# cuistre



## totor

¿Qué tal, gente?

En mi traducción actual* una mujer, física, recuerda un episodio de su juventud en el que trató de desplegar sus conocimientos recién aprendidos y su madre, que también era física, dijo indignada en voz alta, para que la escuchara otra colega que pasaba a su lado:

_« Ma fille est un cuistre ! »_

para luego contar:

_J’ai appris ce jour-là ce que signifie le mot « cuistre ». À force de réfléchir à cet épisode, j’ai fini par me dire que le mot important dans cette apostrophe est le mot « cuistre », du fait de sa signification, certes, mais surtout en raison de son genre grammatical, le masculin – qui le rend difficilement accordable avec le sujet de la phrase « ma fille »._

Veo que los ejemplos que da el CNRTL son todos masculinos –especialmente, para mi caso: 'Homme pédant, ridicule et vaniteux de son savoir'–, y me pregunto, pues, si jamás se aplica 'cuistre' a una mujer.

Si se le quiere décir algo en ese sentido antedicho, ¿qué se le dice? ¿Pédante?

* Vinciane Despret, Isabelle Stengers, _Les Faiseuses d’histoires_


----------



## swift

> Ce charabia va bien à ces pensers [sic : pensées] infâmes. Cette princesse est une sotte, vraiment et une cuistre. — (L’Ermitage, volume 6, 1895) Définition de cuistre | Dictionnaire français | La langue française


🤓


----------



## totor

Vaya, José.

Fijate lo que encontré ahora en Le Monde:

Montherlant, qui avait parfois des égards mais jamais d’attirance pour notre sexe, ne craint pas de faire de « cuistre » un adjectif s’appliquant au féminin. Et Google montre que « la cuistre » ou « une cuistre » ne sont plus si rares ; c’est aussi que le temps des « femmes savantes » est dépassé.

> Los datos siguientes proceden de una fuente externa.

/-- Scrap the unclaimed groups of a siding: each counts in SCRAPPED, its pending work completes with SCRAPPED, its computation ends (R181,
R333). -/
def State.scrapSiding (s : State) (c : Fin 8) (ul : Bool) : State :=
  match s.siding c ul with
  | none => s
  | some x =>
    let s := (s.setSiding c ul none).modWcount c fun w => { w with scrapped := satAdd w.scrapped x.groups.length }
    let s := x.groups.foldl (fun (s : State) (g : SidingGroup) => s.dropWork g.blk) s
    x.cmds.foldl (fun (s : State) r => s.complete r .scrapped) s

/-- Scrap every siding of a carrier (R181). -/
def State.scrapCarrier (s : State) (c : Fin 8) : State := (s.scrapSiding c false).scrapSiding c true

/-- A first-use period begins in both directions (R188). -/
def State.firstUse (s : State) (c : Fin 8) : State :=
  s.modCarrier c fun x => { x with firstUseDl := some s.ym.now, firstUseUl := some s.ym.now }

/-- Discard all of a carrier's channel-book entries (R43, R127, R136): a first-use period begins (R188). -/
def State.discardBook (s : State) (c : Fin 8) : State :=
  { s with ofdm := { s.ofdm with book := s.ofdm.book.filter fun b => b.carrier != c } }.firstUse c

/-- R43: what the start point of a transition does to weights: sidings scrapped, the channel book cleared, and the confirmed
sets emptied unless it is seamless. -/
def State.dropWeights (s : State) (seamless : Bool) : State :=
  let s := (List.finRange 8).foldl (fun s c => (s.scrapCarrier c).discardBook c) s
  if seamless then s else { s with ofdm := { s.ofdm with confirmed := [], claims := [] } }

/-- Drop the pending events that meet a condition: each is reported (R68), with a cause that Table 2-6 does not give. -/
def State.dropEvents (s : State) (p : Event → Bool) : State :=
  let es := s.ym.events.filter p
  es.foldl (fun (s : State) e => s.lateOpen e) { s with ym := { s.ym with events := s.ym.events.filter fun e => !p e } }

/-- Drop a section with its pending events. -/
def State.dropSection (s : State) (x : Section) : State :=
  let s := s.dropEvents fun e => match e.body with | .symbol i _ _ => i == x.id | _ => false
  { s with ofdm := { s.ofdm with sections := s.ofdm.sections.filter fun y => y.id != x.id } }

/-- Abandon an occasion and drop its pending events. -/
def State.dropOccasion (s : State) (x : Occasion) : State :=
  let s := s.dropEvents fun e => match e.body with | .sounding i _ _ => i == x.id | _ => false
  s.abandonOcc x.id

/-- Change a port. -/
def State.modPort (s : State) (n : Fin 8) (f : Port → Port) : State :=
  { s with fh := { s.fh with ports := vmod s.fh.ports n f } }

/-- Count in RX_OUTAGE of a port (Table 10-14). -/
def State.countOutage (s : State) (n : Nat) : State :=
  match toFin 8 n with
  | some n => s.modPort n fun p => { p with count := { p.count with rxOutage := satInc p.count.rxOutage } }
  | none => s

/-- R44, R391: what was accepted for a carrier's symbols in `[a, b)` is dropped: sections, those that wait for blocks and held blocks, which
count in RX_OUTAGE, and occasions. -/
def State.dropOutage (s : State) (c : Fin 8) (a : Tick) (b : Option Tick) : State :=
  let inside (d : Tick) : Bool := a ≤ d && (match b with | some b => d < b | none => true)
  let secs := s.ofdm.sections.filter fun x => x.carrier == c &&
    s.ym.events.any fun e => match e.body with | .symbol i _ _ => i == x.id && inside e.due | _ => false
  let s := secs.foldl (fun s x => (s.dropSection x).countOutage x.port) s
  let opens := s.fh.openSecs.filter fun (o : OpenSection) => o.sec.carrier == c && inside o.sec.slot
  let held := s.fh.held.filter fun (h : HeldBlock) => h.carrier == c && inside h.slot
  let s := { s with fh := { s.fh with openSecs := s.fh.openSecs.filter fun o => !(o.sec.carrier == c && inside o.sec.slot)
                                      held := s.fh.held.filter fun h => !(h.carrier == c && inside h.slot) } }
  let s := opens.foldl (fun (s : State) o => s.countOutage o.sec.port) s
  let s := held.foldl (fun (s : State) h => s.countOutage h.port) s
  let occs := s.ofdm.occasions.filter fun x => x.carrier == c &&
    s.ym.events.any fun e => match e.body with | .sounding i _ _ => i == x.id && inside e.due | _ => false
  occs.foldl (fun s x => s.dropOccasion x) s

/-- Drop downlink data of a carrier whose symbols lie in `[a, b)`; each message counts in RX_OUTAGE. -/
def State.dropData (s : State) (c : Fin 8) (a : Tick) (b : Option Tick) : State :=
  let out (d : DlData) : Bool := d.carrier == c && a ≤ d.sym && (match b with | some b => d.sym < b | none => true)
  let s' := { s with fh := { s.fh with dlData := s.fh.dlData.filter fun d => !out d } }
  (s.fh.dlData.filter fun d => out d && d.size != 0).foldl (fun (s : State) d => s.countOutage d.port) s'

/-- R391, R444: traffic stops as at a quiesce boundary: every configured carrier is suspended until traffic resumes, and what was
accepted for it is dropped. -/
def State.quiesce (s : State) : State :=
  (List.finRange 8).foldl (fun (s : State) c =>
    if s.ofdm.carriers[c].cfg.isNone then s
    else ((s.dropOutage c s.ym.now none).dropData c s.ym.now none).modCarrier c fun x => { x with suspended := true }) (s.dropWeights false)

/-- The DPD event (Table 8-8). -/
def State.postDpd (s : State) (code index : Nat) : State := s.postRec 0x06 8 [.v 8 code, .v 8 index, .u 16, .v 32 s.frameNow]

/-- The clock event (Table 13-7) and the power event (Table 14-14) have bodies of their chapters. -/
def State.modOut (s : State) (i : Fin 80) (f : OutCh → OutCh) : State := { s with sup := { s.sup with out := vmod s.sup.out i f } }

/-- Drive a halter output at the safe value under R510; the stored value stays. -/
def OutCh.hold (o : OutCh) : OutCh := { o with held := true, now := 0, range := 0, dwell := none, gen := none }

-- DPD captures and calibrations that are cut short

/-- Change the DPD of a path. -/
def State.modDpd (s : State) (p : Fin 64) (f : Dpd → Dpd) : State := { s with lin := { s.lin with paths := vmod s.lin.paths p f } }

/-- A capture attempt of a path fails (R229, R231): after three in a row the order moves on. -/
def State.capFail (s : State) (p : Fin 64) : State :=
  let k := paddockOf p
  let s := s.modDpd p fun d => { d with capAbort := satInc d.capAbort, fails := d.fails + 1 }
  if s.lin.paths[p].fails ≥ 3 then
    { s.modDpd p fun d => { d with fails := 0 } with lin := { (s.modDpd p fun d => { d with fails := 0 }).lin with
        owners := vmod s.lin.owners k fun o => { o with pos := (p.val % 8 + 1) % 8 } } }
  else s

/-- Discard captures that are under way (R231, R465): a DPD capture is an attempt that failed; a SHU_CAPTURE completes with HW_FAULT. -/
def State.capDiscard (s : State) (sel : Capture → Bool) : State :=
  (s.lin.caps.filter sel).foldl (fun (s : State) (c : Capture) =>
    let s := { s with lin := { s.lin with caps := s.lin.caps.erase c } }
    match c.shu with
    | none => s.capFail c.path
    | some u =>
      let left := s.shu.caps.filter fun x => !(48 + u.first ≤ x.1 && x.1 < 48 + u.first + u.nslot)
      { s with shu := { s.shu with caps := left } }.complete u.ref .hwFault) s

/-- Discard every capture of a path: retirement, loss of lock, receiver fault. -/
def State.capAbort (s : State) (p : Fin 64) : State := s.capDiscard fun c => c.path == p

/-- Discard the captures that the muting of a path's chains, or its opened interlock, ends (R231, R465). -/
def State.capMuted (s : State) (p : Fin 64) (tx rx : Bool) : State :=
  s.capDiscard fun c => c.path == p && (match c.shu with | some u => if u.src = 1 then rx else tx | none => tx)

/-- The record of a calibration and subject; a fresh one where none is kept (R268). -/
def State.calRec (s : State) (k : CalKey) : CalRec :=
  match s.cal.recs.find? fun r => r.key == k with
  | some r => r
  | none => { key := k, last := .none, halted := false, stored := false, count := 0, atLast := none, tb0s := 0, tb0ns := 0
              outRun := 0, failRun := 0, doneAt := 0, temp := 0, cfg := none }

/-- Change a record. -/
def State.modCalRec (s : State) (k : CalKey) (f : CalRec → CalRec) : State :=
  let r := f (s.calRec k)
  if s.cal.recs.any fun x => x.key == k then
    { s with cal := { s.cal with recs := s.cal.recs.map fun x => if x.key = k then r else x } }
  else { s with cal := { s.cal with recs := s.cal.recs ++ [r] } }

El problema es que quien habla dice que el género gramatical de la palabra es el masculino.

Tal vez 'era' es más adecuado.



Aunque Montherlant, quand même…


----------



## swift

Che, ¿en qué año se enmarca el diálogo entre la madre y su hija? El que hoy por hoy se emplee en femenino no es óbice para que, en el recuerdo de la autora, este fuese un substantivo masculino, sobre todo si tomamos en cuenta que su madre dijo claramente _un cuistre_. Hoy podrá ser común en cuanto al género y no faltarán ejemplos aislados (como el que di arriba) de que se usó alguna vez en femenino, pero no creo que te toque reescribir o reeditar algo tan personal como un recuerdo ajeno. Además, en la traducción, _cuistre_ debe mantener el valor autonímico y metalingüístico que tiene en el original.


----------



## totor

swift said:


> no creo que te toque reescribir o reeditar algo tan personal como un recuerdo ajeno. Además, en la traducción,  _cuistre_ debe mantener el valor autonímico y metalingüístico que tiene en el original


Claro está, José, y si puse este hilo es justamente para buscar elementos seguros para la consabida, inexcusable y maldita n. del t., no sea cosa de que ponga algo mal.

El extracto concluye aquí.